Charles Hearn was undoubtedly a most gallant soldier; he fought at the battles of Alma and Inkermann, through the siege of Sevastopol, and returned in March, 1855. After this his regiment was stationed for some little time at the Curragh. Years afterwards Lafcadio described the scarlet-coated, gold-laced officers who frequented the house at this time, and remembered creeping about as a child amongst their spurred feet under the dinner-table.
Major Charles Bush Hearn (Hearn's Father).
It is extremely difficult to make out how much the little fellow knew, or did not know, of the various tragic circumstances that darkened these years-the unhappiness that at last led to the separation of his father and mother; and the cloud that at various periods overshadowed his mother's brain.

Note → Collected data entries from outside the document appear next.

/-! ### What a load leaves -/

/-- A powered machine loads each slot's byte, and changes nothing but MEM. -/
theorem exec_loader {i : Instr} {s : State} {a : Addr} {slots : List (Option Byte)}
    (hi : (∃ bs, i = .load a bs ∧ slots = bs.map some) ∨
      (∃ tx, i = .loadhex a tx ∧ slots = (tokens tx).map tokenByte))
    (hon : s.pwr = true) (hwf : s.mem.wf = true) :
    ∃ t, exec i s = .next t ∧ t = { s with mem := t.mem } ∧
      ∀ x : Nat, Memory.read t.mem x =
        if a.toNat ≤ x ∧ x < s.cfg.size then (slots[x - a.toNat]?.join).getD (Memory.read s.mem x)
        else Memory.read s.mem x :=
  ⟨_, (Effect.load hi hon).exec_eq, rfl, Memory.read_storeSlots s.cfg.size a.toNat slots hwf⟩

/-- Settles O34: every slot of LOAD has its byte. -/
theorem loadWritesWithoutWrapping : Obligations.LoadWritesWithoutWrapping := by
  intro s address bytes
  refine ⟨decode_loadRequest address bytes, fun hoff => Ignored.exec_eq hoff, fun hon hwf => ?_⟩
  obtain ⟨t, hexec, hframe, hread⟩ := exec_loader (.inl ⟨bytes, rfl, rfl⟩) hon hwf
  refine ⟨t, hexec, hframe, fun x => ?_⟩
  have hslot : ((bytes.map some)[x - address.toNat]?).join = bytes[x - address.toNat]? := by
    rw [List.getElem?_map, ← Option.bind_id_eq_join, Option.bind_map, Function.id_comp, Option.bind_fun_some]
  rw [hread, hslot]
  by_cases hx : address.toNat ≤ x ∧ x < address.toNat + bytes.length ∧ x < s.cfg.size
  · obtain ⟨hle, hlt, hsize⟩ := hx
    have hi : x - address.toNat < bytes.length := by omega
    simp [hle, hlt, hsize, hi]
  · rw [if_neg hx]
    split
    · have hi : bytes.length ≤ x - address.toNat := by omega
      rw [List.getElem?_eq_none hi, Option.getD_none]
    · rfl

/-- Settles O35: the slots of LOADHEX are its tokens' bytes. -/
theorem loadhexPlacesTokensAtTheirSlots : Obligations.LoadhexPlacesTokensAtTheirSlots := by
  intro s address text
  refine ⟨decode_loadhexRequest address text, fun hoff => Ignored.exec_eq hoff, fun hon hwf => ?_⟩
  obtain ⟨t, hexec, hframe, hread⟩ := exec_loader (.inr ⟨text, rfl, rfl⟩) hon hwf
  refine ⟨t, hexec, hframe, fun x => ?_⟩
  rw [hread, List.getElem?_map, ← Option.bind_id_eq_join, Option.bind_map, Function.id_comp]

/-! ### The session of deposits (spec/44_bulk_load.md R161) -/

/-- Two steps of the session: the switch word is set, then a command runs by its effect. -/
theorem runSteps_switches_request {s t : State} {w : Addr} {i : Instr} {rest : List Input}
    (hin : s.inputs = .switches w :: .request (encode i) :: rest) (heff : Effect i { s with inputs := rest, sw := w } t)
    (k : Nat) : runSteps (k + 2) s = runSteps k t := by
  have hexec : step { s with inputs := .request (encode i) :: rest, sw := w } = .next t :=
    (step_of_request rfl (encodedOperationsDecodeBack i)).trans heff.exec_eq
  rw [runSteps_succ (stepTakesASwitchChange s w _ hin), runSteps_succ hexec]

/-- `AtCursor c m a queue s`: a powered machine with a switch source, of configuration `c`, with memory `m`, the cursor
at `a` and the events `queue` to come. -/
structure AtCursor (c : Cfg) (m : Memory) (a : Nat) (queue : List Input) (s : State) : Prop where
  pwr : s.pwr = true
  cfg : s.cfg = c
  source : c.swPresent = true
  mem : s.mem = m
  la : s.la.toNat = a
  inputs : s.inputs = queue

In the series of letters written to his half-sister, Mrs. Atkinson, which, unfortunately, we are not permitted to give in their entirety, strange lights are cast on the course of events. "I only once," he says, "remember seeing my brother as a child. Father had brought me some tin soldiers, and cannon to fire peas. While I was arranging them in order for battle, and preparing to crush them with artillery, a little boy with big eyes was introduced to me as my brother. Concerning the fact of brotherhood, I was totally indifferent-especially for the reason that he seized some of my soldiers, and ran away with them immediately. I followed him; I wrenched the soldiers from him; I beat him and threw him downstairs; it was quite easy, because he was four years my junior. What afterwards happened I do not know. I have a confused idea that I was scolded and punished. But I never saw my brother again."
The following reminiscence requires little comment:-
"I was walking in Dublin with my father. He never laughed, so I was afraid of him. He bought me cakes. It was a day of sun, with rain clouds above the roofs, but no rain. I was in petticoats. We walked a long way. Father stopped at a flight of stone steps before a tall house, and knocked the knocker, I think. Inside, at the foot of a staircase a lady came to meet us. She seemed to me tall-but a child cannot judge stature well except by comparison. What I distinctly remember is that she seemed to me lovely beyond anything I had ever seen before. She stooped down and kissed me: I think I can feel the touch of her hand still. Then I found myself in possession of a toy gun and a picture book she had given me. On the way home, father bought me some plum cakes, and told me never to say anything to 'auntie' about our visit. I can't remember whether I told or not. But 'auntie' found it out. She was so angry that I was frightened. She confiscated the gun and the picture book, in which I remember there was a picture of David killing Goliath. Auntie did not tell me why she was angry for more than ten years after."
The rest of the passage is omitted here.